Watch Before You Answer — Learning from Visually Grounded Post-Training

Abstract

It is critical for vision-language models (VLMs) to comprehensively understand visual, temporal, and textual cues. However, despite rapid progress in multimodal modeling, video understanding performance still lags behind text-based reasoning. In this work, we find that progress is even worse than previously assumed: commonly reported long-video understanding benchmarks contain 40–60% of questions that can be answered using text cues alone. These issues are also pervasive in widely used post-training datasets, potentially undercutting the ability of post-training to improve VLM video understanding.

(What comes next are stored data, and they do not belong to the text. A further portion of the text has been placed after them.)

-- ==== Sys2Proof/Machine/ArbOps.lean ====
section
/-! DEFINITION. Shared operations of the channel arbiters: who may be granted, how an operation starts and ends on its bank, and the
drain (chapters 5, 6, 7 and 10). -/

namespace Sys2Proof.Machine

/-- The twelve classes in order of their numbers (R170). -/
def Class.all : List Class :=
  [.hrd, .lkr, .qrd, .ctr, .kfetch, .pref, .drain, .fold, .scrub, .move, .rekey, .rebuild]

/-! ### What may run (R159, R160, R207, R224, R306, R419) -/

/-- The channel controllers are not parked (R419, R422, R428). -/
def medAwake (s : State) : Bool := !chansParked s

/-- A sector's blank takes an operation: not in outage; a failed one whose hardware serves takes rebuild writes, and what concerns a region
that is no longer LOST (R224, R225, R228). -/
def blankTakes (s : State) (lsa : Nat) (purpose : Purpose) : Bool :=
  let v := s.med.blanks[blankOf (lsaRegion lsa)]
  match v.state with
  | .outage => false
  | .failed => v.hwOk && !v.down && (decide (purpose = .rebuild) || (!isInner lsa && !(regionAt s (lsaRegion lsa)).lost))
  | _ => true

/-- Operations of a sector's blank come to an end: it is not in outage (R224). -/
def blankAnswers (s : State) (q : MedReq) : Bool :=
  let v := s.med.blanks[blankOf (lsaRegion q.lsa.toNat)]
  decide (v.state ≠ .outage) && !v.down

/-- Reads of a class run: all of them but in a commit, which lets its merges end (R159, R160). -/
def readsRun (s : State) (c : Class) : Bool := s.krf.running.isNone || decide (c = .kfetch)

/-- An operation of a sector can be granted now (R215, R292). -/
def mayStart (s : State) (cls : Class) (program : Bool) (lsa : Nat) (purpose : Purpose) : Bool :=
  blankTakes s lsa purpose &&
    (if program then programsRun s && !s.sealing.held.contains (BitVec.ofNat 32 lsa) && !programRuns s lsa
     else readsRun s cls)

/-! ### Drain (R152 to R154) -/

/-- The eligible slots of a channel in the order they drain: those a PERSIST made eligible first, then as they became DIRTY (R152). -/
def drainQueue (s : State) (ch : Nat) : List Nat :=
  let es := s.krf.slots.filter fun e => lsaChannel e.1 == ch && eligible s e.2 && mayStart s .drain true e.1 .drain
  (sortBy (fun a b => if a.2.wanted = b.2.wanted then decide (a.2.stamp ≤ b.2.stamp) else a.2.wanted) es).map (·.1)

/-- A drain starts: the slot is DRAINING with a snapshot of itself; a POISONED slot stays so (R153). -/
def beginDrain (s : State) (lsa : Nat) : State :=
  modSlot s lsa fun x =>
    if x.state = .poisoned then { x with snapshot := none }
    else { x with state := .draining, snapshot := some x.data, rewritten := false, aged := false, wanted := false,
                  snapWriters := x.writers, writers := [] }

/-! ### Banks (R479) -/

/-- Bank of a request. -/
def bankOf (s : State) (q : MedReq) : Fin 32 := Config.bankOf (placeOf s q.lsa.toNat)

/-- The operations that hold a bank of a channel, or are suspended on it. -/
def bankHolders (s : State) (ch : Nat) (b : Fin 32) : List MedReq :=
  (reqsOf s ch).filter fun q => (decide (q.state = .running) || decide (q.state = .suspended)) && decide (bankOf s q = b)

/-- An operation starts at the medium: a drain reads and snapshots its slot (R140, R153); a program of an exhausted sector is held (R292); a
read takes the references of the table as it stands (R204). -/
def runOp (s : State) (q : MedReq) : State :=
  let lsa := q.lsa.toNat
  let s := if q.purpose = .drain then slotCheck s lsa else s
  if q.program ∧ isExhausted s lsa then
    let s := holdSector s lsa
    if q.purpose = .drain then delReq s q.id else modReq s q.id fun q => { q with state := .raised }
  else
    let data := if q.purpose = .drain then (slotAt s lsa).bind fun x => if x.state = .poisoned then none else some x.data else q.data
    let refs := if q.program then [] else refsNow s (blankOf (lsaRegion lsa))
    let s := modReq s q.id fun q => { q with state := .running, data := data, refs := refs }
    if q.purpose = .drain then beginDrain s lsa else s

/-- A granted operation starts at once when its bank is free, and waits for it otherwise (R479). -/
def startOp (s : State) (id : Nat) : State :=
  match reqAt s id with
  | none => s
  | some q =>
    if (bankHolders s q.ch.val (bankOf s q)).isEmpty then runOp s q else modReq s id fun q => { q with state := .bankWait }

/-- The requests of a class that can be granted on a channel, in order; drains are raised by their slots. -/
def raisedOf (s : State) (ch : Nat) (c : Class) : List MedReq :=
  (reqsOf s ch).filter fun q => decide (q.cls = c) && decide (q.state = .raised) && mayStart s c q.program q.lsa.toNat q.purpose

/-- A class has a request raised on a channel that can be granted. -/
def hasRequest (s : State) (ch : Nat) (c : Class) : Bool :=
  !(raisedOf s ch c).isEmpty || (decide (c = .drain) && !(drainQueue s ch).isEmpty)

/-- The grant of a channel lasts while a granted operation waits for its bank, and until its class drops its request or has performed the
operations of its burst limit (R181, R479). Ranks that were applied during it come into force as it ends (R183, R195). -/
def grantRule (s : State) (ch : Nat) : State :=
  match (chanAt s ch).arb.holder with
  | none => s
  | some g =>
    if ((reqsOf s ch).any fun q => decide (q.cls = g.cls) && decide (q.state = .bankWait)) ||
        (hasRequest s ch g.cls && decide (g.count < cfgFld s (Reg.ARB_BURST g.cls.num) 0 8)) then s
    else noteDepth (modChan s ch fun x => { x with arb := { x.arb with holder := none } }) ch

/-- A bank is free: a rank-0 operation that waits for it goes first, then a suspended program, then what else waits (R184). -/
def freeBank (s : State) (ch : Nat) (b : Fin 32) : State :=
  let mine := (reqsOf s ch).filter fun q => decide (bankOf s q = b)
  if mine.any fun q => decide (q.state = .running) then grantRule s ch else
  let first := mine.find? fun q => decide (q.state = .bankWait) && classRank s ch q.cls == 0
  let susp := mine.find? fun q => decide (q.state = .suspended)
  let other := mine.find? fun q => decide (q.state = .bankWait)
  let s := match first, susp, other with
    | some q, _, _ => runOp s q
    | none, some q, _ => modReq s q.id fun q => { q with state := .running }
    | none, none, some q => runOp s q
    | none, none, none => s
  grantRule s ch

/-- An operation is over: its bank goes to what waits for it. -/
def endReq (s : State) (q : MedReq) : State :=
  let b := bankOf s q
  freeBank (delReq s q.id) q.ch.val b

/-- Operations that wait for banks of a channel that have come free, because what held them is no longer wanted, go on. -/
def wakeBanks (s : State) (ch : Nat) : State :=
  (reqsOf s ch).foldl (fun s q =>
    if q.state = .bankWait ∨ q.state = .suspended then freeBank s ch (bankOf s q) else s) s

/-! ### Reads over their arbiter share (R191, R195) -/

/-- The first byte-level bound of a medium read in a band, ns (R191). -/
def mediumBound (band : Nat) : Nat :=
  match band with
  | 0 => 240
  | 4 => 245
  | _ => 230

/-- ARB_BOUND_EXCESS: a rank-0 read without a ladder step took longer than its arbiter share. -/
def excessRule (s : State) (q : MedReq) (out : Decoded) : State :=
  let ns := s.time.toNat - q.since
  if classRank s q.ch.val q.cls ≠ 0 ∨ out.step ≠ some 0 ∨ ns ≤ mediumBound s.thm.band - 41 then s else
  let s := raise (hwSat s Reg.ARB_BOUND_EXCESS 32 1) Reg.ARB_INT_STATUS 4
  let s := hwSet s Reg.ARB_LAST_EXCESS
    (fld (sat 16 ns) 0 ||| fld q.ch.val 16 ||| fld s.thm.band 22 ||| fld (sat 8 q.depth) 25 ||| flag true 33)
  evt s Ev.ARB_BOUND_EXCESS q.ch.val 0

/-! ### Grants (R181, R183) -/

/-- A channel applies the ranks of a commit (R183); the last one to do so ends the commit. -/
def applyRanks (s : State) (ch : Nat) : State :=
  if !(chanAt s ch).arb.pending then s else
  let s := modChan s ch fun x => { x with arb := { x.arb with ranks := hwGet s Reg.ARB_RANK_ACTIVE, pending := false } }
  let s := noteDepth s ch
  if (List.range 64).any fun k => (chanAt s k).arb.pending then s
  else raise (hwSat s Reg.ARB_COMMIT_COUNT 32 1) Reg.ARB_INT_STATUS 3

/-- The classes of a rank in the order of the rotation: from the one after the class last granted at that rank (R181). -/
def rotation (s : State) (ch rank : Nat) : List Class :=
  let cs := Class.all.filter fun c => classRank s ch c == rank
  match fget (chanAt s ch).arb.last rank with
  | none => cs
  | some l => cs.filter (fun c => l.num < c.num) ++ cs.filter fun c => c.num ≤ l.num

/-- The class a grant decision picks: the highest rank with a request raised, round-robin within it (R181). -/
def pickClass (s : State) (ch : Nat) : Option Class :=
  (List.range 8).findSome? fun rank => (rotation s ch rank).find? (hasRequest s ch)

/-- The operations a grant performs: at most `limit`, the oldest first; drains become requests as they are granted. -/
def grantedOps (s : State) (ch : Nat) (c : Class) (limit : Nat) : List Nat × State :=
  let ready := ((raisedOf s ch c).take limit).map (·.id)
  if c = .drain then
    let lsas := (drainQueue s ch).take (limit - ready.length)
    let first := s.med.nextReq
    (ready ++ (List.range lsas.length).map (first + ·), lsas.foldl (fun s lsa => addReq s .drain true lsa .drain) s)
  else (ready, s)

/-- A controller that serves two channels has granted one of them (R222). -/
def noteTurn (s : State) (ch : Nat) : State :=
  modMed s fun m => { m with turns := fput m.turns (chanAt s ch).server ch }

/-- A controller that serves two channels alternates its grants: it is a channel's turn unless the channel was granted last and the other
one has something to grant (R222). -/
def turnOf (s : State) (ch : Nat) : Bool :=
  let m := (chanAt s ch).server
  decide (fget s.med.turns m ≠ some ch) ||
    (servedBy s m).all fun o => o == ch || (chanAt s o).arb.holder.isSome || (pickClass s o).isNone

/-- A channel's arbiter makes a grant decision (R181): the class it picks starts its operations. -/
def grantStep (s : State) (ch : Nat) : State :=
  let s := applyRanks s ch
  match pickClass s ch with
  | none => s
  | some c =>
    let rank := classRank s ch c
    let r := grantedOps s ch c (cfgFld s (Reg.ARB_BURST c.num) 0 8)
    let s := modChan r.2 ch fun x => { x with arb := { x.arb with
      holder := some ⟨c, r.1.length, x.arb.ranks⟩, last := fput x.arb.last rank c } }
    let s := noteTurn s ch
    let s := pmcCount (hwAdd s (Reg.ARB_GRANTS c.num) 1) (0x400 + c.num) (some ch) 1
    grantRule (r.1.foldl startOp s) ch

/-- The holder of a grant that lasts has raised more requests: they are performed within it, up to the burst limit (R181). -/
def extendGrant (s : State) (ch : Nat) : State :=
  match (chanAt s ch).arb.holder with
  | none => s
  | some g =>
    let limit := cfgFld s (Reg.ARB_BURST g.cls.num) 0 8
    let r := grantedOps s ch g.cls (limit - g.count)
    let s := modChan r.2 ch fun x => { x with arb := { x.arb with holder := some { g with count := g.count + r.1.length } } }
    grantRule (r.1.foldl startOp s) ch

end Sys2Proof.Machine
end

Guided by this observation, we introduce a simple yet effective solution: using only the actual visually grounded (VG) questions for post-training. Combined with RL-based post-training algorithms, this simple technique improves performance by up to 6.2 points relative to using the full dataset, while using only 69.1% of the original data. Data curation with a simple post-training algorithm outperforms several more complex post-training techniques, highlighting that data quality is a major bottleneck for improving video understanding in VLMs.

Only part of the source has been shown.